Aberrant activation of TFEB is closely related to tumor oncogenesis and development [51, 85, 86]. Cells rely on effective lysosomal function, and increasing evidence indicates that cancer cells may utilize TFEB-dependent transcriptional activation of lysosomal degradation pathways to maintain survival. Overexpression of TFEB was reported to drive pancreatic ductal adenocarcinoma by inducing autophagy [48, 87]. TFEB gene silencing results in a significant decrease in the hyperproliferative phenotype and progression of pancreatic carcinoma to advanced stages [31, 54]. Here, we report that TFEB gene silencing significantly attenuated hyperproliferation induced by nonenzymatic HPA via decreased autophagy and lysosome biogenesis.
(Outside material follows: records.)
/-- The reads of R216: chain, descriptors, outlier lists. -/
def readNamed (o : Order) : Io Named := do
  let chain ← if o.chain % 32 = 0 then ioChain o.chain else pure {}
  let vdesc := match chain.prod2 with
    | some (_, st) => st.addr
    | none => 0
  let a ← ioOpt (o.descA ≠ 0) (ioDesc o.descA)
  let b ← ioOpt (decide (o.descB ≠ 0) && !chain.isPass) (ioDesc o.descB)
  let out ← ioOpt (o.descOut ≠ 0) (ioDesc o.descOut)
  let v ← ioOpt (vdesc ≠ 0) (ioDesc vdesc)
  let side ← (chain.stages.filter Stage.namesSide).mapM fun st => do
    let d ← ioDesc st.addr
    return (st, d, ← ioOutliers (some d))
  return { chain := chain, a := a, b := b, out := out, v := v, side := side, olA := ← ioOutliers a, olB := ← ioOutliers b
           olOut := ← ioOutliers out, olV := ← ioOutliers v }

def Named.descs (n : Named) : List Desc :=
  [n.a, n.b, n.out, n.v].filterMap id ++ n.side.map (·.2.1)

/-! ### The field checks (R27, R35, R74, R88, R216 and the rules it names) -/

/-- What the checks need of the instance: its number, the logical pan, the MID's crosscut settings, its plain gradient
tensors with the ends of their extents. -/
structure ChkCx where
  inst : Nat
  lpan : Nat
  gx : Nat
  gxOk : Bool
  xen : Bool
  extents : List (Desc × Nat)

/-- Rows and reduction positions of an operand, transposed when it is read through a crosscut index (R166). -/
def opRows (d : Desc) (xc : Bool) : Nat := if xc then d.klen else d.rows
def opKlen (d : Desc) (xc : Bool) : Nat := if xc then d.rows else d.klen

/-- The group size of a product, when its operands agree on it (R132). -/
def productG (cx : ChkCx) (o : Order) (a b : Desc) : Option Nat :=
  let pa := a.isPlain && !o.xa
  let pb := b.isPlain && !o.xb
  let ga := if o.xa then cx.gx else a.g
  let gb := if o.xb then cx.gx else b.g
  if pa && !pb then some gb else if pb && !pa then some ga else if ga = gb then some ga else none

/-- A position at which a tile begins or ends along the columns. -/
def Order.colCuts (o : Order) : List Nat :=
  if o.tcols = 0 then []
  else ((List.range (o.tileCols + 1)).map fun i => min (o.col0 + i * o.tcols) (o.col0 + o.ncols))

/-- Cuts that R96 admits: group boundaries, and places of the last group of an OPENOK row. -/
def cutsOk (d : Desc) (o : Order) : Bool :=
  o.colCuts.all fun c => c % d.g = 0 || (d.openok && decide ((d.klen - 1) / d.g * d.g ≤ c))

/-- Whether tiles of a plain output that meets a plain gradient tensor `gd` begin and end at its group boundaries (R284): the
cuts are taken as bytes of the gradient tensor, row by row. -/
def gradCutsOk (gd : Desc) (d : Desc) (o : Order) : Bool :=
  let w := gd.w / 8
  (List.range o.nrows).all fun i => o.colCuts.all fun c =>
    let a := d.base + (o.row0 + i) * d.rowstride + c * (d.w / 8)
    let p := (a - gd.base) % gd.rowstride
    decide (a < gd.base) || (p % w = 0 && (p / w % gd.g = 0 || decide (gd.klen * w ≤ p)))

/-- R145. An operand read through a crosscut index has no integer path (R166) and refuses the order too, which R145 does not list
(DEDUCED, log entry 119). -/
def irsBad (n : Named) (o : Order) : Bool :=
  match n.chain.quant, n.a, n.b with
  | some q, some a, some b =>
    let intOp := fun (d : Desc) (xc : Bool) => (d.fmt == 8 || d.fmt == 9) && d.fsk == 0 && d.nout == 0 && !d.isPlain && !xc
    n.chain.stages.length != 2 || !intOp a o.xa || !intOp b o.xb || decide (1048576 < a.klen) || q.csrc != 0
      || (match n.out with
        | some d => !((d.fmt == 8 || d.fmt == 9) && d.fsk == 0)
            || decide (q.izp < -(2 ^ (d.w - 1))) || decide (2 ^ (d.w - 1) - 1 < q.izp) || (q.izp != 0 && !d.zpt)
        | none => false)
  | _, _, _ => true

/-- Whether a stage needs the whole row in its tile (R202). -/
def Chain.wholeRow (c : Chain) : Bool :=
  (c.region 5).any fun (_, s) => (s.op == opNorm && s.ctl % 2 == 0) || s.op == opRowfn

/-- The stage conditions that depend on the order (R104, R145, R190, R198, R202, R205). -/
def stagesBad (n : Named) (o : Order) : Bool :=
  let c := n.chain
  let rows := min o.trows o.nrows
  let two := c.prod2.isSome
  (c.irs && irsBad n o)
    || (match c.quant, n.out with
      | some q, some d => q.csrc != 0 && (d.fsk == 2 || d.openok)
      | _, _ => false)
    || (c.stages.any (·.op == opRowstat) && (match n.out with
      | some d => o.colCuts.any fun x => x % 256 ≠ 0 ∧ x ≠ d.klen
      | none => false))
    || (c.wholeRow && (match n.out with
      | some d => decide (o.col0 ≠ 0 ∨ o.ncols ≠ d.klen ∨ o.tcols < o.ncols ∨ 262144 < rows * o.ncols)
      | none => false))
    || (two && (o.split || o.settle || decide (o.kg0 ≠ 0 ∨ o.nkg ≠ 0) || (match n.v, n.b with
      | some v, some b => decide (v.klen ≠ opRows b o.xb ∨ 262144 < rows * (v.rows + 2))
      | _, _ => true)))
    || n.side.any fun (st, d, _) =>
        (if st.op = opResid then !d.isPlain || !d.format.isWide else !(d.isCake && d.masked))
          || (match n.out with
            | some x => decide (d.rows ≠ x.rows) || (match st.reg, n.b with
              | 3, some b => decide (d.klen ≠ opRows b o.xb)
              | _, _ => decide (d.klen ≠ x.klen))
            | none => false)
Moreover, upregulation of HPA in GC is significantly linked to advanced tumor stage, while increased TFEB expression in GC tissues is correlated with poor prognosis. These results further indicate that HPA induces GC progression through TFEB-mediated autophagy, independent of HPA enzymatic activity (Graphical abstract), offering a new strategy for the design of nonenzymatic HPA targeting drugs.

However, our results are mainly derived from gastric cancer cell lines, and it is necessary to repeatedly verify the regulatory relationship between HPA and TFEB in animal in vivo experiments. We will make further improvements in follow-up research.